Ordre National des Experts Comptables et Comptables Agréés du Sénégal
- Abbreviation: ONECCA
- Formation: February 10, 2000; 26 years ago
- Headquarters: Senegal
- Region served: Senegal
- Official language: French
- President: Mamour Fall
- Website: www.onecca.sn

= Ordre National des Experts Comptables et Comptables Agréés du Sénégal =

Professional organization of accountants in Senegal

The Ordre National des Experts Comptables et Comptables Agréés du Sénégal (ONECCA) or National Institute of Chartered Accountants of Senegal is a professional body in Senegal created on 10 January 2000.

ONECCA is a member of the Association of Accountancy Bodies in West Africa (ABWA), the International Federation of Accountants (IFAC) and the International Federation of Francophone Accountants.
ONECCA was a strong supporter of the Pan-African Federation of Accountants (PAFA), a project started in November 2006 and finally announced in May 2011. According to Abdou Aziz Dieye of ONECCA, promotion of international standards by PAFA would not just improve security of investments but would also help policymakers.

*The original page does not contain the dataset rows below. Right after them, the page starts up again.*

-- ==== Sys2Proof/Laws/Issue.lean ====
section
/-!
SUPPORT. Laws of the issue of a word: who issues, the shared form of every meaning, per-lane instructions, and the entry into
a handler.
-/

namespace Sys2Proof.Machine

/-! ### Who issues -/

/-- Everything that an issuer is. -/
theorem issuer_facts {s : State} {i : Instr} {x : Iss} (h : s.issuer i = some x) :
    x.i = i ∧ x.w = s.cur.1 ∧ x.f = s.cur.2 ∧ Map.find s.waves x.w = some x.v ∧ x.v.frags[x.f]? = some x.fr
      ∧ Map.find s.groups x.v.gid = some x.g ∧ s.eligible x.w x.v x.fr = true
      ∧ x.on = (match hdrOfInstr i with | some h => s.guardLanes x.w x.fr.mask h | none => x.fr.mask) := by
  unfold State.issuer at h
  split at h
  · cases h
  · split at h
    · cases h
    · split at h
      · cases h
      · split at h
        · cases h
          exact ⟨rfl, rfl, rfl, ‹_›, ‹_›, ‹_›, ‹_›, rfl⟩
        · cases h

theorem guardLanes_sub (s : State) (w : Nat) (m : Mask) (h : Hdr) : s.guardLanes w m h &&& m = s.guardLanes w m h :=
  maskOf_filter_sub m _

/-- The lanes with a true guard are lanes of the fragment. -/
theorem issuer_on {s : State} {i : Instr} {x : Iss} (h : s.issuer i = some x) : x.on &&& x.fr.mask = x.on := by
  obtain ⟨-, -, -, -, -, -, -, hon⟩ := issuer_facts h
  rw [hon]
  cases hdrOfInstr i with
  | none => simp
  | some k => exact guardLanes_sub s x.w x.fr.mask k

/-! ### The shared form of every meaning -/

theorem takeReplay_plain {s : State} {x : Iss} (h : x.v.replay = false) : s.takeReplay x = s := by
  simp [State.takeReplay, h]

/-- Under `Issues`, an instruction does its own effect and nothing else. -/
theorem issue_runs {i : Instr} {s : State} {x : Iss} (h : Issues i s x) (body : Iss → State → State) :
    issue i body s = .next (body x s) := by
  obtain ⟨hi, hf, hp, hl, hc, hn, hv, ha, he⟩ := h
  simp only [issue, issueNow, hi, hf, hp, hc, hn, ha, he, hl, if_false, Bool.false_eq_true, minCode, ite_self,
    decide_false, Bool.false_and]
  have : (x.on ≠ 0 && strictReads i && (usesOf i).any (Use.invalid x.v)) = false := by
    rw [Bool.and_assoc, hv, Bool.and_false]
  split
  · rename_i h'
    rw [this] at h'
    cases h'
  · rfl

/-- An instruction that the scoreboard holds changes nothing. -/
theorem issue_stalled {i : Instr} {s : State} {x : Iss} (hi : s.issuer i = some x) (hs : s.stalled x = true)
    (body : Iss → State → State) : issue i body s = .next s := by
  simp [issue, hi, hs]

/-- Without an injected replay, an instruction that the scoreboard lets issue does what `issueNow` says. -/
theorem issue_plain {i : Instr} {s : State} {x : Iss} (hi : s.issuer i = some x) (hs : s.stalled x = false)
    (hp : x.v.replay = false) (body : Iss → State → State) : issue i body s = .next (issueNow i body x s) := by
  simp [issue, hi, hs, hp]

/-- With no true guard, the fragment goes on. -/
theorem issue_guarded {i : Instr} {s : State} {x : Iss} (hi : s.issuer i = some x) (hs : s.stalled x = false)
    (hp : x.v.replay = false) (ho : x.on = 0) (hj : (isJoin i || isCollective i) = false) (body : Iss → State → State) :
    issue i body s = .next (s.advance x) := by
  simp [issue_plain hi hs hp, issueNow, ho, hj]

/-- A cause of stage 1 falls on every lane with a true guard, the lowest code first. -/
theorem issue_stage1 {i : Instr} {s : State} {x : Iss} {c : Nat} (hi : s.issuer i = some x) (hs : s.stalled x = false)
    (hp : x.v.replay = false) (ho : x.on ≠ 0) (hc : minCode (s.stage1 x.g x.fr.hnd i) = some c)
    (body : Iss → State → State) : issue i body s = .next (s.faultLanes x x.on c) := by
  have ho' : ¬ x.on = 0#32 := ho
  simp [issue_plain hi hs hp, issueNow, ho', hc]

/-- Every meaning of an encoded instruction answers a next state wherever a fragment issues it. -/
theorem issue_answers {i : Instr} {s : State} {x : Iss} (hi : s.issuer i = some x) (body : Iss → State → State) :
    ∃ t, issue i body s = .next t := by
  simp only [issue, hi]
  repeat' split
  all_goals exact ⟨_, rfl⟩

/-! ### Per-lane instructions -/

theorem find_mapLanes (s : State) (w : Nat) (m : Mask) (f : Nat → Thread → Thread) (k : Nat) :
    Map.find (s.mapLanes w m f).threads k = (Map.find s.threads k).map (fun t => match t.place with
      | some (w', l) => if w' = w && m.getLsbD l then f l t else t
      | none => t) := by
  rw [State.mapLanes, Map.find_mapv] <;> rfl

/-- The fragment that goes on keeps its place in its wave. -/
theorem find_advance {s : State} {x : Iss} (hw : Map.find s.waves x.w = some x.v) (hf : x.v.frags[x.f]? = some x.fr) :
    Map.find (s.advance x).waves x.w
      = some { x.v with frags := x.v.frags.set x.f { x.fr with pc := x.fr.pc + 8 } } := by
  have hlt : x.f < x.v.frags.length := (List.getElem?_eq_some_iff.mp hf).1
  rw [State.advance_waves, Map.find_upd_same, hw]
  simp [spliceAt_one _ _ _ hlt, Iss.next]

/-- What an instruction of the per-lane shape leaves. -/
theorem laneWise_result {i : Instr} {s : State} {x : Iss} (hi : s.issuer i = some x) (f : Nat → Thread → Thread) :
    LaneResult s ((s.mapLanes x.w x.on f).advance x) x f := by
  obtain ⟨-, -, -, hw, hf, -⟩ := issuer_facts hi
  constructor
  · intro k u l hk hp hl
    simp [find_mapLanes, hk, hp, hl]
  · intro k u hk hn
    rw [State.advance_threads, find_mapLanes, hk, Option.map_some]
    cases hp : u.place with
    | none => simp
    | some p =>
      obtain ⟨w', l⟩ := p
      by_cases hc : w' = x.w ∧ x.on.getLsbD l = true
      · exact absurd ⟨l, by rw [hp, hc.1], hc.2⟩ hn
      · have : (decide (w' = x.w) && x.on.getLsbD l) = false := by
          rw [Bool.eq_false_iff]
          intro h'
          simp only [Bool.and_eq_true, decide_eq_true_eq] at h'
          exact hc h'
        simp [this]
  · exact find_advance (s := s.mapLanes x.w x.on f) hw hf
  · intro w hne
    rw [State.advance_waves, Map.find_upd, if_neg (fun e => hne e.symm)]
    rfl
  · rfl

/-- A per-lane instruction that issues with its own effect. -/
theorem laneWise_runs {i : Instr} {s : State} {x : Iss} (h : Issues i s x) (f : Iss → Nat → Thread → Thread) :
    ∃ t, issue i (laneWise f) s = .next t ∧ LaneResult s t x (f x) :=
  ⟨_, issue_runs h _, laneWise_result h.issuer (f x)⟩

/-! ### Handler entry -/

theorem causesOf_faults (x : Iss) (bad : Mask) (code : Nat) :
    causesOf ((lanesOf x.fr.mask).map (fun l => (l, if bad.getLsbD l then LaneEnd.cause code 0 else .go x.next)))
      = ((lanesOf x.fr.mask).filter (fun l => bad.getLsbD l)).map (fun l => (l, code, 0)) := by
  unfold causesOf
  rw [List.filterMap_map]
  induction lanesOf x.fr.mask with
  | nil => rfl
  | cons a r ih =>
    by_cases h : bad.getLsbD a = true
    · simp only [List.filterMap_cons, Function.comp, h, if_true, List.filter_cons, List.map_cons] at ih ⊢
      rw [← ih]
    · simp only [List.filterMap_cons, Function.comp, h, if_false, List.filter_cons, Bool.false_eq_true] at ih ⊢
      exact ih

theorem minCode_replicate (l : List Nat) (c : Nat) (h : l ≠ []) (ha : ∀ a ∈ l, a = c) : minCode l = some c := by
  induction l with
  | nil => exact absurd rfl h
  | cons a r ih =>
    have hac : a = c := ha a (by simp)
    cases r with
    | nil => simp [minCode, hac]
    | cons b q =>
      have := ih (by simp) (fun y hy => ha y (by simp [hy]))
      rw [minCode, this]
      simp [hac]

end Sys2Proof.Machine
end

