/-- A tile that a group still holds, in a launch bound to a board at 0x10000; a `DEPINIT.self` with a count, and with none. -/
theorem witness_TileReleases :
    let i : Instr := .tsrel { h := h0 }
    let s := vec (setWord 18 0x40_0000 (for' i))
    meets i s (fun x => !s.busy allPaths (s.tidsOf x.w x.on) && !x.g.tileRel && lrTsen (s.recOf x.g)
        && (Map.find s.gangs x.g.gang).isSome) = true
      ∧ meets i (s.updGroup 3 (fun g => { g with tileRel := true })) (fun x => traps x && x.g.tileRel) = true
      ∧ meets i (vec (for' i)) (fun x => traps x && !x.g.tileRel && !lrTsen ((for' i).recOf x.g)) = true
      ∧ (let j : Instr := .depinitSelf { h := h0, a := .g 8, b := .g 16 }
         let go (n : Nat) : Bool :=
           let s := regs [(16, n)] (addr8 0x2000 j)
           meets j s (fun x => whole s x && x.on == x.fr.mask && !x.fr.hnd && x.v.asyncs == [] && phaseRefusal x.g == none
            && x.v.handler == none && x.g.st == .resident && each s x (fun _ u => decide ((opRead64 (.g 16) x.v u).toNat % 2 ^ 32 = n))
            && (match s.eachLane x.w (depselfLane { h := h0, a := .g 8, b := .g 16 } none x) (lanesOf x.on) [] with
                | (some ends, t) => ends.all (fun e => e.2 == .wait) && Map.find t.groups x.gid == some x.g
                  && !t.carryDiffers x.gid x.g && t.phaseRecordOk x.g && !t.busy allPaths (t.groupTids x.gid)
                | _ => false))
         go 1 = true ∧ go 0 = true) := by decide +kernel

/-- `EngineFree`. -/
def engineFree (s : State) (x : Iss) : Bool :=
  !s.mtxBusy x.gid && (s.engOf x.g).owner == some x.gid && x.g.domain == s.tagOf x.g

/-- The engine of core 0, changed. -/
def engine (f : Eng → Eng) (s : State) : State := s.updCore 0 (fun c => { c with eng := f c.eng })

/-- 64 elements of 128 bytes from 0, for scratchpad, and from 0x2000. -/
def rows0 : W128 := 0x0700_0000_0000_0040_0000_0000_0000_0000

def rows2 : W128 := 0x0700_0000_0000_0040_0000_0000_0000_2000

/-- A group with 64 pages of scratchpad, and the two records as `b0` and `b1`. -/
def tiles (i : Instr) : State :=
  record 0 rows0 (record 1 rows2 ((vec (for' i)).updGroup 3 (fun g => { g with scrPages := 64 })))

/-- `i` issues in a matrix-role group whose engine is free. -/
def mtx (i : Instr) (s : State) (p : Iss → Bool) : Bool := meets i s (fun x => engineFree s x && p x)

def accrd2 : AccrwArgs := { h := h0, acc := 15, n := .x2, d := .g 2, ix := .g 7 }
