/-- A descriptor word that has no memory behind it is refused (rules R42, R98), whichever fetcher reads
it: in step A a word of the SDW pair of an unpaged descriptor segment, the DSPTW, or a word of the SDW
pair through a DSPTW that is present; in step I the PTW of the page, the following PTW where it is
probed, and the PTW that `modify_ptw` reads to mark it. -/
def Obligations.UnpopulatedDescriptorIsRefused : Prop :=
  (∀ (i : Instr) (s : State), i.wf s.config.nMax = true → SdwMiss s i.ports →
    WithinDsBound s i.ports →
    ((s.dsbr.u = true ∧ ¬PairPopulated s (nsdwAddr s.dsbr i.ports.segno)) ∨
      (s.dsbr.u = false ∧ s.populated (dsptwAt s i.ports) = false) ∨
      (s.dsbr.u = false ∧ (dsptwOf s i.ports).df = true ∧
        ¬PairPopulated s (psdwAddr s.config.frameMask (dsptwOf s i.ports) i.ports.segno))) →
        exec i s = .refused .unpopulatedMemory) ∧
    ∀ (i : Instr) (s : State) (d : Sdw) (m : Memory), i.wf s.config.nMax = true →
      ResolvesSegment i.intent s i.ports d m → AccessAllowed i.intent i.ports d → d.u = false →
        (PtwMiss s i.ports d → s.populated (ptwAt i.ports d) = false →
          exec i s = .refused .unpopulatedMemory) ∧
        ∀ q : Ptw, ResolvesPage s i.ports d m q → (i.intent ≠ .absa → q.df = true) →
          (i.intent ≠ .absa → Uninterruptible s i.ports →
            s.populated (nextPtwAt i.ports d) = false → exec i s = .refused .unpopulatedMemory) ∧
          (ProbePasses i.intent s i.ports d m → i.intent = .store → q.m = false →
            s.populated (ptwAt i.ports d) = false → exec i s = .refused .unpopulatedMemory)

/-- A valid fetched SDW is installed, whatever the cycle does afterwards, and the next lookup finds it;
an invalid one, or any under bypass, leaves the SDWAM as it was (rules R82, R125, R179). -/
def Obligations.FetchedDescriptorIsInstalled : Prop :=
  ∀ (i : Instr) (s t : State) (d : Sdw) (m : Memory), Walks s i.ports d m → exec i s = .next t →
    (d.df = true → ¬Bypassed s i.ports → 0 < s.config.amSizeSdw →
      amLookup t.sdwam i.ports.segno = some d) ∧
      (d.df = false ∨ Bypassed s i.ports → t.sdwam = s.sdwam)

/-- `modify_dsptw` (rule R96): bit 9 of the word is set and the other 35 are kept, every other word is
kept, `PTW.U` becomes 1 and nothing else changes. -/
def Obligations.ModifyDsptwSetsTheUsedBit : Prop :=
  ∀ s : State, s.populated (dsptwAddr s.dsbr s.tsr).toNat = true →
    ∃ m, modifyDsptw s =
        .go { s with
          mem := m, ptw := { s.ptw with u := true }, trace := s.trace ++ [.modifyDsptw s.tsr] } ∧
      (∀ a, a ≠ (dsptwAddr s.dsbr s.tsr).toNat → Memory.read m a = Memory.read s.mem a) ∧
      ∀ k, (Memory.read m (dsptwAddr s.dsbr s.tsr).toNat).getLsbD k =
        (decide (k = 9) || (Memory.read s.mem (dsptwAddr s.dsbr s.tsr).toNat).getLsbD k)

/-- `modify_ptw` (rule R97): bit 6 of the word is set and the other 35 are kept, every other word is
kept, `PTW.M` becomes 1, and so does `M` of the PTWAM record of the page if there is one, under bypass
too; no other record changes. -/
def Obligations.ModifyPtwSetsTheModifiedBit : Prop :=
  ∀ s : State, s.populated (ptwAddr s.sdw s.ca).toNat = true →
    ∃ m am, modifyPtw s =
        .go { s with
          mem := m, ptw := { s.ptw with m := true }, ptwam := am,
          trace := s.trace ++ [.modifyPtw s.sdw s.ca] } ∧
      (∀ a, a ≠ (ptwAddr s.sdw s.ca).toNat → Memory.read m a = Memory.read s.mem a) ∧
      (∀ k, (Memory.read m (ptwAddr s.sdw s.ca).toNat).getLsbD k =
        (decide (k = 6) || (Memory.read s.mem (ptwAddr s.sdw s.ca).toNat).getLsbD k)) ∧
      ∀ k, amLookup am k =
        if k = (s.sdw.pointer, pageOf s.ca) then
          (amLookup s.ptwam k).map (fun q => { q with m := true })
        else amLookup s.ptwam k
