-- ==== Sys2Proof/Laws/Assoc.lean ====
section
/-! SUPPORT. The laws of the associative memories (40_collaborators.md rules R80 to R87): what a lookup
finds after each operation, that records stay valid, that sizes stay bounded and keys distinct. -/

namespace Sys2Proof.Machine

variable {κ ρ : Type} [DecidableEq κ]

@[simp] theorem amLookup_nil (k : κ) : amLookup ([] : AssocMem κ ρ) k = none := rfl

theorem amLookup_cons (e : κ × ρ) (am : AssocMem κ ρ) (k : κ) :
    amLookup (e :: am) k = if e.1 = k then some e.2 else amLookup am k := rfl

theorem mem_of_amLookup (am : AssocMem κ ρ) (k : κ) (r : ρ) (h : amLookup am k = some r) :
    (k, r) ∈ am := by
  induction am with
  | nil => simp at h
  | cons e rest ih =>
    rw [amLookup_cons] at h
    split at h
    · rename_i hk
      simp only [Option.some.injEq] at h
      subst hk; subst h; simp
    · simp [ih h]

theorem amLookup_eq_none (am : AssocMem κ ρ) (k : κ) :
    amLookup am k = none ↔ ∀ e ∈ am, e.1 ≠ k := by
  induction am with
  | nil => simp
  | cons e rest ih =>
    rw [amLookup_cons]
    by_cases h : e.1 = k <;> simp [h, ih]

theorem amLookup_remove (am : AssocMem κ ρ) (k j : κ) :
    amLookup (amRemove am k) j = if j = k then none else amLookup am j := by
  induction am with
  | nil => simp [amRemove]
  | cons e rest ih =>
    have hc : amRemove (e :: rest) k = if e.1 = k then amRemove rest k else e :: amRemove rest k := by
      by_cases h : e.1 = k <;> simp [amRemove, h]
    rw [hc, amLookup_cons]
    by_cases hk : e.1 = k
    · rw [if_pos hk, ih]
      by_cases hj : j = k
      · simp [hj]
      · have : ¬e.1 = j := fun h => hj (h ▸ hk)
        simp [hj, this]
    · rw [if_neg hk, amLookup_cons, ih]
      by_cases hj : e.1 = j
      · subst hj; simp [hk]
      · simp [hj]

/-- A hit changes no record (rule R83). -/
theorem amLookup_touch (am : AssocMem κ ρ) (k j : κ) : amLookup (amTouch am k) j = amLookup am j := by
  unfold amTouch
  split
  · rename_i r hr
    rw [amLookup_cons, amLookup_remove]
    by_cases h : j = k
    · subst h; simp [hr]
    · have : ¬k = j := fun e => h e.symm
      simp [h, this]
  · rfl

theorem amLookup_update (am : AssocMem κ ρ) (k j : κ) (f : ρ → ρ) :
    amLookup (amUpdate am k f) j = if j = k then (amLookup am k).map f else amLookup am j := by
  induction am with
  | nil => simp [amUpdate]
  | cons e rest ih =>
    have hc : amUpdate (e :: rest) k f = (if e.1 = k then (e.1, f e.2) else e) :: amUpdate rest k f := rfl
    rw [hc, amLookup_cons, amLookup_cons, amLookup_cons, ih]
    by_cases hk : e.1 = k
    · subst hk
      by_cases hj : j = e.1
      · subst hj; simp
      · have : ¬e.1 = j := fun h => hj h.symm
        simp [hj, this]
    · by_cases hj : e.1 = j
      · subst hj; simp [hk]
      · by_cases hjk : j = k
        · subst hjk; simp [hk]
        · simp [hk, hj, hjk]

/-- A lookup after an install finds the installed record, where there is an entry to hold it. -/
theorem amLookup_install_same (size : Nat) (am : AssocMem κ ρ) (k : κ) (r : ρ) (h : 0 < size) :
    amLookup (amInstall size am k r) k = some r := by
  obtain ⟨n, rfl⟩ : ∃ n, size = n + 1 := ⟨size - 1, by omega⟩
  simp [amInstall, amLookup_cons]

theorem amLookup_take (n : Nat) (am : AssocMem κ ρ) (k : κ) :
    amLookup (am.take n) k = amLookup am k ∨ amLookup (am.take n) k = none := by
  induction am generalizing n with
  | nil => simp
  | cons e rest ih =>
    cases n with
    | zero => simp
    | succ n =>
      rw [List.take_succ_cons, amLookup_cons, amLookup_cons]
      split
      · exact Or.inl rfl
      · exact ih n

/-- Another key's lookup finds after an install what it found before, or its entry was replaced. -/
theorem amLookup_install_other (size : Nat) (am : AssocMem κ ρ) (k j : κ) (r : ρ) (h : j ≠ k) :
    amLookup (amInstall size am k r) j = amLookup am j ∨ amLookup (amInstall size am k r) j = none := by
  have h2 := amLookup_take size ((k, r) :: amRemove am k) j
  have : ¬k = j := fun e => h e.symm
  rwa [amLookup_cons, if_neg this, amLookup_remove, if_neg h] at h2

/-! ## A property of every record -/

theorem amRemove_all (am : AssocMem κ ρ) (k : κ) (p : κ × ρ → Bool) (h : am.all p = true) :
    (amRemove am k).all p = true :=
  List.all_eq_true.2 fun e he => List.all_eq_true.1 h e (List.mem_of_mem_filter he)

theorem amTouch_all (am : AssocMem κ ρ) (k : κ) (p : κ × ρ → Bool) (h : am.all p = true) :
    (amTouch am k).all p = true := by
  unfold amTouch
  split
  · rename_i r hr
    rw [List.all_cons, List.all_eq_true.1 h _ (mem_of_amLookup _ _ _ hr), Bool.true_and]
    exact amRemove_all am k p h
  · exact h

theorem amInstall_all (size : Nat) (am : AssocMem κ ρ) (k : κ) (r : ρ) (p : κ × ρ → Bool)
    (h : am.all p = true) (hr : p (k, r) = true) : (amInstall size am k r).all p = true := by
  refine List.all_eq_true.2 fun e he => ?_
  rcases List.mem_cons.1 (List.mem_of_mem_take he) with rfl | he
  · exact hr
  · exact List.all_eq_true.1 (amRemove_all am k p h) e he

theorem amUpdate_all (am : AssocMem κ ρ) (k : κ) (f : ρ → ρ) (p : κ × ρ → Bool)
    (h : am.all p = true) (hf : ∀ j r, p (j, r) = true → p (j, f r) = true) :
    (amUpdate am k f).all p = true := by
  refine List.all_eq_true.2 fun e he => ?_
  obtain ⟨e', he', rfl⟩ := List.mem_map.1 he
  have := List.all_eq_true.1 h e' he'
  split
  · exact hf _ _ this
  · exact this

/-! ## Size and distinct keys -/

/-- An associative memory holds at most `size` entries. -/
theorem length_amInstall (size : Nat) (am : AssocMem κ ρ) (k : κ) (r : ρ) :
    (amInstall size am k r).length ≤ size := by
  simp [amInstall]

theorem length_amRemove (am : AssocMem κ ρ) (k : κ) : (amRemove am k).length ≤ am.length :=
  List.length_filter_le _ _

theorem length_amTouch (am : AssocMem κ ρ) (k : κ) : (amTouch am k).length ≤ am.length := by
  unfold amTouch
  split
  · rename_i r hr
    have : (amRemove am k).length < am.length := by
      refine List.length_filter_lt_length_iff_exists.2 ⟨(k, r), mem_of_amLookup _ _ _ hr, ?_⟩
      simp
    simpa using this
  · exact Nat.le_refl _

@[simp] theorem length_amUpdate (am : AssocMem κ ρ) (k : κ) (f : ρ → ρ) :
    (amUpdate am k f).length = am.length := by
  simp [amUpdate]

theorem keys_amUpdate (am : AssocMem κ ρ) (k : κ) (f : ρ → ρ) :
    (amUpdate am k f).map Prod.fst = am.map Prod.fst := by
  rw [amUpdate, List.map_map]
  refine List.map_congr_left fun e _ => ?_
  simp only [Function.comp]
  split <;> rfl

theorem keys_amRemove_nodup (am : AssocMem κ ρ) (k : κ) (h : (am.map Prod.fst).Nodup) :
    ((amRemove am k).map Prod.fst).Nodup :=
  h.sublist ((List.filter_sublist).map _)

theorem keys_cons_amRemove_nodup (am : AssocMem κ ρ) (k : κ) (r : ρ) (h : (am.map Prod.fst).Nodup) :
    (((k, r) :: amRemove am k).map Prod.fst).Nodup := by
  rw [List.map_cons, List.nodup_cons]
  refine ⟨fun hk => ?_, keys_amRemove_nodup am k h⟩
  obtain ⟨e, he, hek⟩ := List.mem_map.1 hk
  have := List.of_mem_filter he
  simp at this
  exact this hek

theorem keys_amTouch_nodup (am : AssocMem κ ρ) (k : κ) (h : (am.map Prod.fst).Nodup) :
    ((amTouch am k).map Prod.fst).Nodup := by
  unfold amTouch
  split
  · exact keys_cons_amRemove_nodup am k _ h
  · exact h

theorem keys_amInstall_nodup (size : Nat) (am : AssocMem κ ρ) (k : κ) (r : ρ)
    (h : (am.map Prod.fst).Nodup) : ((amInstall size am k r).map Prod.fst).Nodup :=
  (keys_cons_amRemove_nodup am k r h).sublist ((List.take_sublist _ _).map _)

end Sys2Proof.Machine
end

ONECCA has frequently expressed support for Small and Medium Enterprises (SMEs).
This was a key topic discussed with IFAC President Graham Ward during a July 2006 visit.
In a May 2011 workshop, the head of ONECCA called for measures such as investment clubs in school to make owners of small and medium enterprises aware that funding can be obtained through the stock exchange, not just the banks.
Despite the importance of its work, ONECCA is little known. The president has said that this is appropriate given the nature of the profession.